EXERCISE INSTRUCTIONS - The entries shown below are to be printed in full, unaltered.

Data entries
-- ==== Sys2Proof/Machine/HostOps.lean ====
section
/-! DEFINITION. The other atomic operations of the block's boundary (spec/10_state.md R38): reset with any parameters,
load_image, tick_timers, set_key, the host's reads, and the host's interleaving of them between steps
(spec/20_memory.md R62). -/

namespace Sys2Proof.Machine

/-- `reset()` (R230) for any value of the parameters of R6: the table of R36 with `FONT` in `mem[0..79]`. -/
def State.resetWith (font : Font) (params : Params) : State :=
  { State.reset with mem := Memory.writeBytes [] 0 font.toList, params := params }

/-- The most bytes an image may have: 3584 (R232). -/
def maxImage : Nat := 4096 - 0x200

/-- `load_image(bytes)` (R232): byte `i` to address 0x200 + i; a longer image is refused (the spec's decision D24,
log entry 26). The host calls it once, after reset and before the first step (R233). -/
def loadImage (bytes : List Byte) (s : State) : Host.Outcome State Fault Refusal :=
  if bytes.length ≤ maxImage then .next (s.setMem (s.mem.writeBytes 0x200 bytes))
  else .refused .imageTooLong

/-- One timer counts down and saturates at 0 (R213). -/
def countDown (t : Byte) : Byte := if t = 0 then 0 else t - 1

/-- `tick_timers()` (R213): `dt` and `st` only, in Halted as in Running (the spec's decision D22, log entry 24). -/
def tickTimers (s : State) : State := (s.setDelay (countDown s.dt)).setSoundTimer (countDown s.st)

/-- `set_key(k, b)` (R29, R38): `keys[k]` is true while key `k` is down. -/
def setKey (k : Nibble) (down : Bool) (s : State) : State :=
  { s with keys := s.keys.set k.toNat down k.isLt }

/-- The host's read of a general register (R37). -/
def hostReadReg (s : State) (i : Nibble) : Byte := s.reg i

/-- The host's read of a memory byte (R37); there is none at or above 4096. -/
def hostReadMem (s : State) (a : Nat) : Option Byte :=
  if a < 4096 then some (s.mem.read a) else none

/-- The host's read of a pixel (R37); there is none off the 64 by 32 bitmap. -/
def hostReadPixel (s : State) (row col : Nat) : Option Bool :=
  if row < 32 ∧ col < 64 then some (s.disp.pixel row col) else none

/-- The host's read of the run state and the error: the "error/quit flag" (R37, R208). -/
def hostReadFlag (s : State) : RunState × Option RunError := (s.run, s.err)

/-- The numeric code of `err` (R200; the spec's decision D17). -/
def errCode : Option RunError → Nat
  | none => 0
  | some .outOfBoundsAccess => 1
  | some .stackUnderflow => 2
  | some .stackOverflow => 3
  | some .invalidOpcode => 4

/-- What the host may do after the image is loaded (R38): these never overlap (R236). -/
inductive HostEvent where
  | step
  | tick
  | setKey (k : Nibble) (down : Bool)
  deriving DecidableEq, Repr

/-- One host operation (R38). -/
def HostEvent.apply (e : HostEvent) (s : State) : Host.Outcome State Fault Refusal :=
  match e with
  | .step => Sys2Proof.Machine.step s
  | .tick => .next (tickTimers s)
  | .setKey k down => .next (Sys2Proof.Machine.setKey k down s)

/-- Host operations in the order the host issues them (R62). -/
def runEvents : List HostEvent → State → Host.Outcome State Fault Refusal
  | [], s => .next s
  | e :: es, s =>
    match e.apply s with
    | .next t => runEvents es t
    | .fault r => .fault r
    | .refused r => .refused r

/-- Reset, then the image (R233): what must be done before the first step. -/
def boot (font : Font) (params : Params) (image : List Byte) : Host.Outcome State Fault Refusal :=
  loadImage image (State.resetWith font params)

end Sys2Proof.Machine
end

THE COMPLETED TASK -
-- ==== Sys2Proof/Machine/HostOps.lean ====
section
/-! DEFINITION. The other atomic operations of the block's boundary (spec/10_state.md R38): reset with any parameters,
load_image, tick_timers, set_key, the host's reads, and the host's interleaving of them between steps
(spec/20_memory.md R62). -/

namespace Sys2Proof.Machine

/-- `reset()` (R230) for any value of the parameters of R6: the table of R36 with `FONT` in `mem[0..79]`. -/
def State.resetWith (font : Font) (params : Params) : State :=
  { State.reset with mem := Memory.writeBytes [] 0 font.toList, params := params }

/-- The most bytes an image may have: 3584 (R232). -/
def maxImage : Nat := 4096 - 0x200

/-- `load_image(bytes)` (R232): byte `i` to address 0x200 + i; a longer image is refused (the spec's decision D24,
log entry 26). The host calls it once, after reset and before the first step (R233). -/
def loadImage (bytes : List Byte) (s : State) : Host.Outcome State Fault Refusal :=
  if bytes.length ≤ maxImage then .next (s.setMem (s.mem.writeBytes 0x200 bytes))
  else .refused .imageTooLong

/-- One timer counts down and saturates at 0 (R213). -/
def countDown (t : Byte) : Byte := if t = 0 then 0 else t - 1

/-- `tick_timers()` (R213): `dt` and `st` only, in Halted as in Running (the spec's decision D22, log entry 24). -/
def tickTimers (s : State) : State := (s.setDelay (countDown s.dt)).setSoundTimer (countDown s.st)

/-- `set_key(k, b)` (R29, R38): `keys[k]` is true while key `k` is down. -/
def setKey (k : Nibble) (down : Bool) (s : State) : State :=
  { s with keys := s.keys.set k.toNat down k.isLt }

/-- The host's read of a general register (R37). -/
def hostReadReg (s : State) (i : Nibble) : Byte := s.reg i

/-- The host's read of a memory byte (R37); there is none at or above 4096. -/
def hostReadMem (s : State) (a : Nat) : Option Byte :=
  if a < 4096 then some (s.mem.read a) else none

/-- The host's read of a pixel (R37); there is none off the 64 by 32 bitmap. -/
def hostReadPixel (s : State) (row col : Nat) : Option Bool :=
  if row < 32 ∧ col < 64 then some (s.disp.pixel row col) else none

/-- The host's read of the run state and the error: the "error/quit flag" (R37, R208). -/
def hostReadFlag (s : State) : RunState × Option RunError := (s.run, s.err)

/-- The numeric code of `err` (R200; the spec's decision D17). -/
def errCode : Option RunError → Nat
  | none => 0
  | some .outOfBoundsAccess => 1
  | some .stackUnderflow => 2
  | some .stackOverflow => 3
  | some .invalidOpcode => 4

/-- What the host may do after the image is loaded (R38): these never overlap (R236). -/
inductive HostEvent where
  | step
  | tick
  | setKey (k : Nibble) (down : Bool)
  deriving DecidableEq, Repr

/-- One host operation (R38). -/
def HostEvent.apply (e : HostEvent) (s : State) : Host.Outcome State Fault Refusal :=
  match e with
  | .step => Sys2Proof.Machine.step s
  | .tick => .next (tickTimers s)
  | .setKey k down => .next (Sys2Proof.Machine.setKey k down s)

/-- Host operations in the order the host issues them (R62). -/
def runEvents : List HostEvent → State → Host.Outcome State Fault Refusal
  | [], s => .next s
  | e :: es, s =>
    match e.apply s with
    | .next t => runEvents es t
    | .fault r => .fault r
    | .refused r => .refused r

/-- Reset, then the image (R233): what must be done before the first step. -/
def boot (font : Font) (params : Params) (image : List Byte) : Host.Outcome State Fault Refusal :=
  loadImage image (State.resetWith font params)

end Sys2Proof.Machine
end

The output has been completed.